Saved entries

-- ==== Sys2Proof/Laws/KeptPackets.lean ====
section
/-! SUPPORT. Every operation of Machine/Packets.lean keeps the waiting commands, the invariant and every programmed bit. -/

namespace Sys2Proof.Machine

set_option linter.unusedTactic false
set_option linter.unreachableTactic false

theorem State.takeSheets_kept {s t : State} {x0 : Nat} {x1 : AccessUnit} (h : Kept s t) : Kept1 s (State.takeSheets t x0 x1) := by
  unfold State.takeSheets
  repeat' with_reducible first
    | assumption
    | refine kept_ite (fun _ => ?_) (fun _ => ?_)
    | refine kept1_ite (fun _ => ?_) (fun _ => ?_)
    | (extract_lets +onlyGivenNames u; first | ((refine (fun (_ : Kept s u) => ?_) ?_); (on_goal 1 => clear_value u); (on_goal 2 => subst u)) | ((refine (fun (_ : Kept1 s u) => ?_) ?_); (on_goal 1 => clear_value u); (on_goal 2 => subst u)) | ((refine (fun (_ : Kept2 s u) => ?_) ?_); (on_goal 1 => clear_value u); (on_goal 2 => subst u)) | clear_value u)
    | refine State.doIf_kept ?_ (fun _ _ => ?_)
    | refine State.bump_kept ?_
    | refine State.modCtx_kept ?_
    | refine State.sessStatus_kept ?_
    | refine State.sheetSeq_kept ?_
    | exact Kept1.fst (by assumption)
    | exact Kept2.snd (by assumption)
    | exact Kept1.of (by assumption) (by assumption)
    | fail_if_no_progress refine kept_mk ?_
    | split
    | refine Kept1.of ?_ (by assumption)
    | fail_if_no_progress refine Kept1.mk ?_

theorem State.endAu_kept {s t : State} {x0 : Nat} (h : Kept s t) : Kept s (State.endAu t x0) := by
  unfold State.endAu
  repeat' with_reducible first
    | assumption
    | refine kept_ite (fun _ => ?_) (fun _ => ?_)
    | refine kept1_ite (fun _ => ?_) (fun _ => ?_)
    | (extract_lets +onlyGivenNames u; first | ((refine (fun (_ : Kept s u) => ?_) ?_); (on_goal 1 => clear_value u); (on_goal 2 => subst u)) | ((refine (fun (_ : Kept1 s u) => ?_) ?_); (on_goal 1 => clear_value u); (on_goal 2 => subst u)) | ((refine (fun (_ : Kept2 s u) => ?_) ?_); (on_goal 1 => clear_value u); (on_goal 2 => subst u)) | clear_value u)
    | refine State.modCtx_kept ?_
    | refine State.takeSheets_kept ?_
    | refine Kept1.fst (State.takeSheets_kept ?_)
    | refine Kept1.of (State.takeSheets_kept ?_) (by assumption)
    | refine State.closePicture_kept ?_
    | exact Kept1.fst (by assumption)
    | exact Kept2.snd (by assumption)
    | exact Kept1.of (by assumption) (by assumption)
    | fail_if_no_progress refine kept_mk ?_
    | split
    | refine Kept1.of ?_ (by assumption)
    | fail_if_no_progress refine Kept1.mk ?_

theorem State.modAu_kept {s t : State} {x0 : Nat} {x1 : AccessUnit → AccessUnit} (h : Kept s t) : Kept s (State.modAu t x0 x1) := by
  unfold State.modAu
  repeat' with_reducible first
    | assumption
    | refine State.modCtx_kept ?_
    | exact Kept1.fst (by assumption)
    | exact Kept2.snd (by assumption)
    | exact Kept1.of (by assumption) (by assumption)
    | fail_if_no_progress refine kept_mk ?_
    | fail_if_no_progress refine Kept1.mk ?_

theorem State.joinAu_kept {s t : State} {x0 : Nat} {x1 : Nat} {x2 : Nat} {x3 : Nat} (h : Kept s t) : Kept s (State.joinAu t x0 x1 x2 x3) := by
  unfold State.joinAu
  repeat' with_reducible first
    | assumption
    | refine kept_ite (fun _ => ?_) (fun _ => ?_)
    | refine kept1_ite (fun _ => ?_) (fun _ => ?_)
    | (extract_lets +onlyGivenNames u; first | ((refine (fun (_ : Kept s u) => ?_) ?_); (on_goal 1 => clear_value u); (on_goal 2 => subst u)) | ((refine (fun (_ : Kept1 s u) => ?_) ?_); (on_goal 1 => clear_value u); (on_goal 2 => subst u)) | ((refine (fun (_ : Kept2 s u) => ?_) ?_); (on_goal 1 => clear_value u); (on_goal 2 => subst u)) | clear_value u)
    | refine State.doIf_kept ?_ (fun _ _ => ?_)
    | refine State.modAu_kept ?_
    | refine State.modCtx_kept ?_
    | refine State.bump_kept ?_
    | refine State.lastError_kept ?_
    | exact Kept1.fst (by assumption)
    | exact Kept2.snd (by assumption)
    | exact Kept1.of (by assumption) (by assumption)
    | fail_if_no_progress refine kept_mk ?_
    | split
    | refine Kept1.of ?_ (by assumption)
    | fail_if_no_progress refine Kept1.mk ?_

theorem State.takeSlice_kept {s t : State} {x0 : Nat} {x1 : SliceInfo} (h : Kept s t) : Kept s (State.takeSlice t x0 x1) := by
  unfold State.takeSlice
  repeat' with_reducible first
    | assumption
    | (extract_lets +onlyGivenNames u; first | ((refine (fun (_ : Kept s u) => ?_) ?_); (on_goal 1 => clear_value u); (on_goal 2 => subst u)) | ((refine (fun (_ : Kept1 s u) => ?_) ?_); (on_goal 1 => clear_value u); (on_goal 2 => subst u)) | ((refine (fun (_ : Kept2 s u) => ?_) ?_); (on_goal 1 => clear_value u); (on_goal 2 => subst u)) | clear_value u)
    | refine State.doIf_kept ?_ (fun _ _ => ?_)
    | refine State.modAu_kept ?_
    | refine State.addSlice_kept ?_
    | exact Kept1.fst (by assumption)
    | exact Kept2.snd (by assumption)
    | exact Kept1.of (by assumption) (by assumption)
    | fail_if_no_progress refine kept_mk ?_
    | split
    | refine Kept1.of ?_ (by assumption)
    | fail_if_no_progress refine Kept1.mk ?_

theorem State.passUnit_kept {s t : State} {x0 : Nat} {x1 : HeldNal} (h : Kept s t) : Kept s (State.passUnit t x0 x1) := by
  unfold State.passUnit
  repeat' with_reducible first
    | assumption
    | refine kept_ite (fun _ => ?_) (fun _ => ?_)
    | refine kept1_ite (fun _ => ?_) (fun _ => ?_)
    | (extract_lets +onlyGivenNames u; first | ((refine (fun (_ : Kept s u) => ?_) ?_); (on_goal 1 => clear_value u); (on_goal 2 => subst u)) | ((refine (fun (_ : Kept1 s u) => ?_) ?_); (on_goal 1 => clear_value u); (on_goal 2 => subst u)) | ((refine (fun (_ : Kept2 s u) => ?_) ?_); (on_goal 1 => clear_value u); (on_goal 2 => subst u)) | clear_value u)
    | refine State.doIf_kept ?_ (fun _ _ => ?_)
    | refine State.endAu_kept ?_
    | refine State.bump_kept ?_
    | refine State.joinAu_kept ?_
    | refine State.takeSlice_kept ?_
    | refine State.lastError_kept ?_
    | refine State.storeSets_kept ?_
    | refine State.modAu_kept ?_
    | refine State.emit_kept ?_
    | exact Kept1.fst (by assumption)
    | exact Kept2.snd (by assumption)
    | exact Kept1.of (by assumption) (by assumption)
    | fail_if_no_progress refine kept_mk ?_
    | split
    | refine Kept1.of ?_ (by assumption)
    | fail_if_no_progress refine Kept1.mk ?_

theorem State.endMarked_kept {s t : State} {x0 : Nat} (h : Kept s t) : Kept s (State.endMarked t x0) := by
  unfold State.endMarked
  repeat' with_reducible first
    | assumption
    | (extract_lets +onlyGivenNames u; first | ((refine (fun (_ : Kept s u) => ?_) ?_); (on_goal 1 => clear_value u); (on_goal 2 => subst u)) | ((refine (fun (_ : Kept1 s u) => ?_) ?_); (on_goal 1 => clear_value u); (on_goal 2 => subst u)) | ((refine (fun (_ : Kept2 s u) => ?_) ?_); (on_goal 1 => clear_value u); (on_goal 2 => subst u)) | clear_value u)
    | refine State.doIf_kept ?_ (fun _ _ => ?_)
    | refine State.endAu_kept ?_
    | exact Kept1.fst (by assumption)
    | exact Kept2.snd (by assumption)
    | exact Kept1.of (by assumption) (by assumption)
    | fail_if_no_progress refine kept_mk ?_
    | split
    | refine Kept1.of ?_ (by assumption)
    | fail_if_no_progress refine Kept1.mk ?_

▶ [Brief]
State how many lines of the records contain the word "false". Give that number alone.

▶ [Completed task]
2